_The task:_ Below are the records; restate word for word the lines from the first through the one containing "inFlight : Option Transaction", and only those.
*** Opening of Exercise materials ***
/-- Training: the candidate rate it began with (R14's degraded flag), the rate of the step, and its place in it. -/
structure Training where
  first : Nat
  rate : Nat
  phase : TrainPhase
  deriving DecidableEq, Repr

/-- What a station's link controller, arbiter and receiver hold beside the record (R7, R10, R13, R15, R19). -/
structure LinkRec where
  holder : Option LinkUser
  waiters : List LinkUser
  inFlight : Option Transaction
  identTimer : Option Nat
  training : Option Training
  pollTimer : Option Nat
  rx : List Byte
  deriving DecidableEq, Repr

/-! ### Inhibit unit and inputs -/

/-- The driven level of an inhibit port (R25). -/
inductive Driven where
  | asserted | released
  deriving DecidableEq, Repr

/-- The operation holding a release (R25). -/
inductive ReleaseHolder where
  | tool (i : Station)
  | changeover
  deriving DecidableEq, Repr

/-- The output monitor's state (R25, R30). -/
inductive Monitor where
  | idle | agree
  | disagree (elapsed : Nat)
  | fault
  deriving DecidableEq, Repr

/-- One port of the inhibit unit (R25); `sensed` is the level at the terminal (true: high, output on). -/
structure InhibitPort where
  jumper : Jumper
  driven : Driven
  holder : Option ReleaseHolder
  limitTimer : Option Nat
  settleTimer : Option Nat
  monitor : Monitor
  sensed : Bool
  deriving DecidableEq, Repr

/-- The edge-report modes (R33). -/
inductive EdgeMode where
  | none | rise | fall | both
  deriving DecidableEq, Repr

/-- One conditioned input (R33). Active is true. -/
structure InputRec where
  raw : Bool
  accepted : Bool
  hold : Nat
  checkTime : Nat
  mode : EdgeMode
  deriving DecidableEq, Repr

/-- KEY, LINE_RUN and COVER. -/
structure Inputs where
  key : InputRec
  lineRun : InputRec
  cover : InputRec
  deriving DecidableEq, Repr

/-! ### Tables -/

/-- A window entry (R40). -/
structure Window where
  station : Station
  first : Nat
  last : Nat
  cls : Cls
  deriving DecidableEq, Repr

/-- A loaded parameter entry (R52): `wide` is width TWO, `clamp` is mode CLAMP, `budget` is (k, P), `window` is an open
budget window (start, count). -/
structure Param where
  station : Station
  block : Nat
  offset : Nat
  wide : Bool
  signed : Bool
  hmin : Int
  hmax : Int
  defaultBase : Int
  base : Int
  current : Int
  low : Nat
  high : Nat
  step : Option Nat
  grain : Nat
  clamp : Bool
  budget : Option (Nat × Nat)
  window : Option (Nat × Nat)
  deriving DecidableEq, Repr

/-- An open image (R111). `words` are those placed so far, so their number is the filled count. -/
structure Image where
  id : Nat
  length : Nat
  position : Nat
  words : List Word
  capture : Option ChanId
  print : Option Fingerprint
  deriving DecidableEq, Repr

/-- The states of an audit entry (R118). -/
inductive AuditState where
  | unchecked | matched | drift | unreachable | suspended | notApplicable
  deriving DecidableEq, Repr

/-- The last outcome of an audit entry (R118). -/
inductive CheckOutcome where
  | matched | differ | unreachable
  deriving DecidableEq, Repr

/-- A drift record (R128). -/
structure DriftRecord where
  offset : Nat
  expected : Word
  actual : Word
  seen : Fingerprint
  time : Nat
  deriving DecidableEq, Repr
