-- ==== Sys2Proof/Machine/Ops.lean ====
section
/-! DEFINITION. The shared operations under every meaning: events (R165), sweep requests (R123), the inhibit unit
(R26 to R32), the link arbiter's records and the sending of requests (R7, R19, R20), replies to tools (R83, R104),
current values and the audit's expectations (R71, R73, R120). -/

namespace Sys2Proof.Machine

open Sys2Proof

/-! ### Events -/

/-- The kind of an event: the constructor of its detail. -/
def Detail.kind : Detail → EventKind
  | .linkUp _ _ => .linkUp
  | .linkDown _ => .linkDown
  | .quarantined _ => .quarantined
  | .unexpectedChange _ => .unexpectedChange
  | .drift _ => .drift
  | .relayTrouble _ _ _ => .relayTrouble
  | .attached _ => .attached
  | .detached _ _ => .detached
  | .refusal _ _ _ => .refusal
  | .lockout _ _ => .lockout
  | .inputChange _ => .inputChange
  | .operationDone _ _ _ _ => .operationDone
  | .accessDone _ _ => .accessDone
  | .restarted _ => .restarted

/-- The key of an event (R165). -/
def Event.key (e : Event) : Source × EventKind := (e.source, e.detail.kind)

/-- An event gathered once more (R165). -/
def Event.again (e : Event) (t : Nat) (d : Detail) : Event :=
  { e with last := t, detail := d, count := min 255 (e.count + 1) }

/-- Posting at guard time `t` (R165): gathered into the record with the same key, or added at the end. -/
def postEvent (t : Nat) (src : Source) (d : Detail) : List Event → List Event
  | [] => [{ source := src, detail := d, first := t, last := t, count := 1 }]
  | e :: es => if e.key = (src, d.kind) then e.again t d :: es else e :: postEvent t src d es

/-- A block posts an event (R165). -/
def post (src : Source) (d : Detail) (s : State) : State := { s with events := postEvent s.guardTime src d s.events }

/-! ### The priority sweep queue -/

/-- The queue after a request for a station (R123). -/
def queueSweep (i : Station) : List Sweep → List Sweep
  | [] => [{ station := i, started := false, again := false, taken := none }]
  | q :: qs => if q.station = i then { q with again := q.again || q.started } :: qs else q :: queueSweep i qs

/-- A request to queue a sweep, taken in GUARDING only (R123). -/
def requestSweep (i : Station) (s : State) : State :=
  if s.stage = .guarding then { s with sched := { s.sched with sweeps := queueSweep i s.sched.sweeps } } else s

/-- A station leaves the queue when it leaves ONLINE (R123). -/
def dropSweep (i : Station) (s : State) : State :=
  { s with sched := { s.sched with sweeps := s.sched.sweeps.filter (fun q => decide (q.station ≠ i)) } }

/-! ### The inhibit unit -/

/-- The monitor compares on this port: HIGH or LOW, not in FAULT, its station ONLINE or QUARANTINED (R30). -/
def State.comparing (s : State) (p : Port) : Bool :=
  jumperMonitored (s.port p).jumper &&
    (match s.portMap[p] with
     | some i => s.up i
     | none => false)

/-- The monitor state after a change of what it compares (R30). -/
def monitorNext (p : InhibitPort) (comparing : Bool) : Monitor :=
  match p.monitor with
  | .fault => .fault
  | m =>
    if comparing then
      if p.sensed = p.calledFor then .agree
      else match m with
        | .disagree t => .disagree t
        | _ => .disagree 0
    else .idle

/-- The monitor follows (R30). -/
def syncMonitor (p : Port) (s : State) : State :=
  s.modPort p (fun r => { r with monitor := monitorNext r (s.comparing p) })

/-- A station's state changes, and the monitor of its port follows (R30). -/
def setStState (i : Station) (st : StState) (s : State) : State :=
  let s := s.modStn i (fun r => { r with state := st })
  match s.portOf i with
  | some p => syncMonitor p s
  | none => s

/-- The output reasserted: driven level ASSERTED, no holder, both timers stopped (R28, R29, R30, R32). -/
def InhibitPort.reasserted (p : InhibitPort) : InhibitPort :=
  { p with driven := .asserted, holder := none, limitTimer := none, settleTimer := none }

/-- The three answers of R26; a granted release says whether the port is ready at the grant (R27). -/
inductive ReleaseAnswer where
  | notNeeded
  | granted (ready : Bool)
  | refused
  deriving DecidableEq, Repr

/-- The answer to an operation that asks for a release on its station's port (R26). -/
def releaseAnswer (i : Station) (s : State) : ReleaseAnswer :=
  match s.portOf i with
  | none => .refused
  | some p =>
    if (s.port p).jumper = .none then .notNeeded
    else if s.online i ∧ (s.port p).monitor ≠ .fault ∧ (s.port p).holder = none then
      .granted (decide (s.roster[i].releaseSettle = 0))
    else .refused

/-- The grant's effect (R26, R27). -/
def grantRelease (i : Station) (h : ReleaseHolder) (s : State) : State :=
  match s.portOf i with
  | none => s
  | some p =>
    let settle := s.roster[i].releaseSettle
    syncMonitor p (s.modPort p (fun r =>
      { r with holder := some h, driven := .released, limitTimer := some Config.releaseLimit,
               settleTimer := if settle = 0 then none else some settle }))

/-- The holder returns its release (R28); if it holds none, nothing happens. -/
def returnRelease (i : Station) (h : ReleaseHolder) (s : State) : State :=
  match s.portOf i with
  | none => s
  | some p =>
    if (s.port p).holder = some h then syncMonitor p (s.modPort p (fun r => r.reasserted)) else s

/-- A release held on a station that leaves ONLINE ends at once (R32). -/
def dropRelease (i : Station) (s : State) : State :=
  match s.portOf i with
  | none => s
  | some p =>
    if (s.port p).holder.isSome then syncMonitor p (s.modPort p (fun r => r.reasserted)) else s

/-! ### Link and arbiter -/

/-- The guard sends a request on an idle link (R7). -/
def sendRequest (i : Station) (q : StationRequest) (owner : LinkUser) (s : State) : State :=
  let seq := (s.stn i).nextSeq
  (s.modStn i (fun r => { r with nextSeq := r.nextSeq + 1#8 })).modLink i (fun l =>
    { l with inFlight := some { seq := seq, request := q, owner := some owner, timeout := s.roster[i].replyTimeout } })

/-- Priorities of R19, highest first. -/
def LinkUser.rank : LinkUser → Nat
  | .bringUp => 0
  | .changeover => 1
  | .tool => 2
  | .access _ => 3
  | .audit => 4
  | .presence => 5

/-- The waiter of highest priority, among equals the one placed first (R19). -/
def pickWaiter : List LinkUser → Option LinkUser
  | [] => none
  | u :: us => match pickWaiter us with
    | none => some u
    | some v => if v.rank < u.rank then some v else some u

/-- A waiter of this kind may be placed in this state of its station (R4, R20). -/
def mayPlace (st : StState) : LinkUser → Bool
  | .bringUp => false
  | .access _ => decide (st = .online) || decide (st = .quarantined)
  | .presence => decide (st = .online) || decide (st = .quarantined)
  | _ => decide (st = .online)

/-- An operation joins the waiters (R19). -/
def addWaiter (i : Station) (u : LinkUser) (s : State) : State :=
  s.modLink i (fun l => { l with waiters := l.waiters ++ [u] })

/-- An operation that has ended leaves the arbiter (R20): as holder it gives up the link, and its transaction in flight
keeps the link occupied with nobody to take the result; as waiter it leaves the list. -/
def dropUser (i : Station) (u : LinkUser) (s : State) : State :=
  s.modLink i (fun l =>
    { l with
      holder := if l.holder = some u then none else l.holder
      waiters := l.waiters.filter (fun v => decide (v ≠ u))
      inFlight := l.inFlight.map (fun t => if t.owner = some u then { t with owner := none } else t) })

/-- The operation stands in the arbiter of a station, as holder or waiter. -/
def State.engaged (s : State) (i : Station) (u : LinkUser) : Bool :=
  decide ((s.link i).holder = some u) || decide (u ∈ (s.link i).waiters)

/-- A link's poll interval starts (R15). -/
def startPoll (i : Station) (s : State) : State :=
  let ms := if 0 < (s.stn i).rate then min s.timing.pollInterval Config.fastPoll else s.timing.pollInterval
  s.modLink i (fun l => { l with pollTimer := some ms })

/-- A station in DOWN: bring-up holds the link and the first IDENT is 1000 ms away (R10, R19). -/
def startBringUp (i : Station) (s : State) : State :=
  s.modLink i (fun l =>
    { l with holder := some .bringUp, waiters := [], identTimer := some Config.identWait, training := none,
             pollTimer := none })

/-! ### Replies to tools -/

/-- A port hands a reply to its transmitter (R104). -/
def sendTool (e : EngId) (tag : Byte) (r : ToolReply) (s : State) : State :=
  s.modEng e (fun p => { p with tx := p.tx ++ [{ tag := tag, reply := r, remaining := frameTime r.body.length }] })

/-- The end of a tool operation reaches its port (R83, R104): discarded unless the port still waits for it. -/
def deliver (i : Station) (op : ToolOp) (r : ToolReply) (s : State) : State :=
  if (s.engp op.port).state = .waiting ∧ (s.engp op.port).attachment = op.attachment
      ∧ (s.engp op.port).awaited = some i then
    (sendTool op.port op.tag r s).modEng op.port (fun p => { p with awaited := none, state := .ready })
  else s

/-! ### Current values and expectations -/

/-- Recomputes the expected fingerprint of every TUNABLE entry with a word of a parameter named (R120). -/
def recompute (idxs : List Nat) (s : State) : State :=
  { s with audit := s.audit.map (fun e =>
      if e.cls = some .tunable ∧ idxs.any (fun k => match tableGet s.params k with
          | some p => e.contains p
          | none => false)
      then { e with expected := tunablePrint s.params s.images e } else e) }

/-- The change list of a verified relay (R71). -/
def takeChanges (changes : List (Nat × Int)) (s : State) : State :=
  recompute (changes.map (fun c => c.1))
    { s with params := changes.foldl (fun ps c => tableMod ps c.1 (fun p => p.change c.2 s.guardTime)) s.params }

/-- The values of a commit or of a successful revert (R73). -/
def commitValues (vs : List (Nat × Int)) (s : State) : State :=
  recompute (vs.map (fun c => c.1))
    { s with params := vs.foldl (fun ps c => tableMod ps c.1 (fun p => p.commit c.2)) s.params }

end Sys2Proof.Machine
end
*** Close of Exercise materials ***
_Reply:_
/-- Training: the candidate rate it began with (R14's degraded flag), the rate of the step, and its place in it. -/
structure Training where
  first : Nat
  rate : Nat
  phase : TrainPhase
  deriving DecidableEq, Repr

/-- What a station's link controller, arbiter and receiver hold beside the record (R7, R10, R13, R15, R19). -/
structure LinkRec where
  holder : Option LinkUser
  waiters : List LinkUser
  inFlight : Option Transaction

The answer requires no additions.